As this year marks the monumental centennial of the founding of the Communist Party of China, Pillars of China, a new talk show from China Central Television which premiered on Sept 30, seeks to show how the destinies of individuals are closely linked to that of the country through the touching stories of older members of society.

They are all stars in fields to which they have devoted their lives, including China's leading astronautical engineers Lu Yuanjiu, 101, and Luan Enjie, 81. The widely acclaimed gurus of the humanities also participate in the program-including 92-year-old Zheng Xiaoying, China's first female orchestra conductor, 90-year-old Yue Daiyun, a pioneer of Chinese comparative literature study, and Chang Shana, also aged 90 and the artist renowned for her studies of the Mogao Caves and design of the ceiling in the Great Hall of the People.

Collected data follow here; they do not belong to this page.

-- ==== Sys2Proof/Laws/WithinLinks.lean ====
section
/-! SUPPORT. `Within` of the operations of almanac, rings, boundary and links. -/

-- One declaration at a time: the check of the package as one text bounds memory, which a thread a proof would pass.
set_option Elab.async false

namespace Sys2Proof.Machine

set_option linter.unusedSimpArgs false
set_option linter.unusedVariables false
set_option linter.unreachableTactic false
set_option linter.unusedTactic false

variable {S : Piece → Prop} {z : State}

theorem within_setSem (bMem : S .mem) (bBad : S .bad) (bSoftBad : S .softBad) (bHbmErr : S .hbmErr) (bBurstKey : S
    .burstKey) (bPages : S .pages) (bDies : S .dies) (bCrier : S .crier) (bFlash : S .flash) (s : State) (p : Nat) (x
    : Nat) (n : Nat) (v : Nat) (h_s : Within S z s) : Within S z (setSem s p x n v).1 := by
  unfold setSem
  with_reducible repeat' first
      | assumption | apply within_memStore

theorem within_addSem (bMem : S .mem) (bBad : S .bad) (bSoftBad : S .softBad) (bHbmErr : S .hbmErr) (bBurstKey : S
    .burstKey) (bPages : S .pages) (bDies : S .dies) (bCrier : S .crier) (bFlash : S .flash) (s : State) (p : Nat) (x
    : Nat) (n : Nat) (v : Nat) (h_s : Within S z s) : Within S z (addSem s p x n v).1 := by
  unfold addSem
  with_reducible repeat' first
      | assumption | apply within_setSem

theorem within_modEntry (bDies : S .dies) (s : State) (d : Nat) (k : Nat) (pos : Nat) (f : Entry → Entry) (h_s :
    Within S z s) : Within S z (modEntry s d k pos f) := by
  unfold modEntry
  with_reducible repeat' first
      | assumption | apply within_State_modDie | apply within_ite

theorem within_signalDone (bMem : S .mem) (bBad : S .bad) (bSoftBad : S .softBad) (bHbmErr : S .hbmErr) (bBurstKey : S
    .burstKey) (bPages : S .pages) (bDies : S .dies) (bSched : S .sched) (bParts : S .parts) (bCrier : S .crier)
    (bFlash : S .flash) (s : State) (k : Nat) (e : Entry) (h_s : Within S z s) : Within S z (signalDone s k e) := by
  unfold signalDone
  with_reducible repeat' first
      | intro _ | assumption | apply within_addSem | apply within_raiseBad | apply within_failStep | apply within_ite
      | apply within_ite_fst | split | dsimp only

theorem within_closeEntry (bMem : S .mem) (bBad : S .bad) (bSoftBad : S .softBad) (bHbmErr : S .hbmErr) (bBurstKey : S
    .burstKey) (bPages : S .pages) (bDies : S .dies) (bSched : S .sched) (bParts : S .parts) (bCrier : S .crier)
    (bFlash : S .flash) (s : State) (d : Nat) (k : Nat) (e : Entry) (h_s : Within S z s) : Within S z (closeEntry s d
    k e) := by
  unfold closeEntry
  with_reducible repeat' first
      | assumption | apply within_signalDone | apply within_modEntry

theorem within_failedEntry (bMem : S .mem) (bBad : S .bad) (bSoftBad : S .softBad) (bHbmErr : S .hbmErr) (bBurstKey :
    S .burstKey) (bPages : S .pages) (bDies : S .dies) (bSched : S .sched) (bParts : S .parts) (bCrier : S .crier)
    (bFlash : S .flash) (s : State) (d : Nat) (k : Nat) (e : Entry) (h_s : Within S z s) : Within S z (failedEntry s d
    k e) := by
  unfold failedEntry
  with_reducible repeat' first
      | assumption | apply within_closeEntry | apply within_modEntry | apply within_failStep | apply within_setEvent
      | apply within_State_count

theorem within_refusedEntry (bMem : S .mem) (bBad : S .bad) (bSoftBad : S .softBad) (bHbmErr : S .hbmErr) (bBurstKey :
    S .burstKey) (bPages : S .pages) (bDies : S .dies) (bSched : S .sched) (bParts : S .parts) (bCrier : S .crier)
    (bFlash : S .flash) (s : State) (d : Nat) (k : Nat) (reason : Nat) (e : Entry) (h_s : Within S z s) : Within S z
    (refusedEntry s d k reason e) := by
  unfold refusedEntry
  with_reducible repeat' first
      | assumption | apply within_failedEntry | apply within_raiseTrap

theorem within_badEntry (bMem : S .mem) (bBad : S .bad) (bSoftBad : S .softBad) (bHbmErr : S .hbmErr) (bBurstKey : S
    .burstKey) (bPages : S .pages) (bDies : S .dies) (bSched : S .sched) (bParts : S .parts) (bCrier : S .crier)
    (bFlash : S .flash) (s : State) (d : Nat) (k : Nat) (u : Nat) (e : Entry) (h_s : Within S z s) : Within S z
    (badEntry s d k u e) := by
  unfold badEntry
  with_reducible repeat' first
      | assumption | apply within_failedEntry | apply within_raiseBad

theorem within_skipWindow (bMem : S .mem) (bBad : S .bad) (bSoftBad : S .softBad) (bHbmErr : S .hbmErr) (bBurstKey : S
    .burstKey) (bPages : S .pages) (bDies : S .dies) (bSched : S .sched) (bParts : S .parts) (bCrier : S .crier)
    (bFlash : S .flash) (s : State) (d : Nat) (k : Nat) (e : Entry) (h_s : Within S z s) : Within S z (skipWindow s d
    k e) := by
  unfold skipWindow
  with_reducible repeat' first
      | assumption | apply within_closeEntry | apply within_State_count

theorem within_readEntry (bMem : S .mem) (bBad : S .bad) (bSoftBad : S .softBad) (bHbmErr : S .hbmErr) (bBurstKey : S
    .burstKey) (bPages : S .pages) (bDies : S .dies) (bSched : S .sched) (bParts : S .parts) (bCrier : S .crier)
    (bFlash : S .flash) (s : State) (d : Nat) (k : Nat) (h_s : Within S z s) : Within S z (readEntry s d k) := by
  unfold readEntry
  with_reducible repeat' first
      | assumption | apply within_skipWindow | apply within_badEntry | apply within_refusedEntry
      | apply within_noteOthers | apply within_readSpans | apply within_State_modDie | apply within_ite
      | apply within_ite_fst | split

theorem within_passEntries (bDies : S .dies) (s : State) (d : Nat) (k : Nat) (h_s : Within S z s) : Within S z
    (passEntries s d k) := by
  unfold passEntries
  with_reducible repeat' first
      | assumption | apply within_State_modDie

They talk about their lives and work and, no matter how established they are, producers of the program intended to make the dialogue "warm and sincere".

"When you go deep into the inner world of these senior citizens and hear them talk about their glory days, you also share their lifetime of wisdom and experience," Wang Ning, presenter of the program, says. "Their ambition is still burning."

Wang says there is no complicated criteria for choosing interviewees for the show.

"The only one being that they've made a great contribution to our republic," Wang says. "They're the founders of their respective fields, but perhaps they're not household names because their expertise sometimes seems unrelated to people's daily lives. So, this show is like a visualized chronicle of our country."

As might be expected, the crew encountered some difficulties. Being focused on their own specialized fields for so long, many interviewees had deliberately distanced themselves from the media and public exposure.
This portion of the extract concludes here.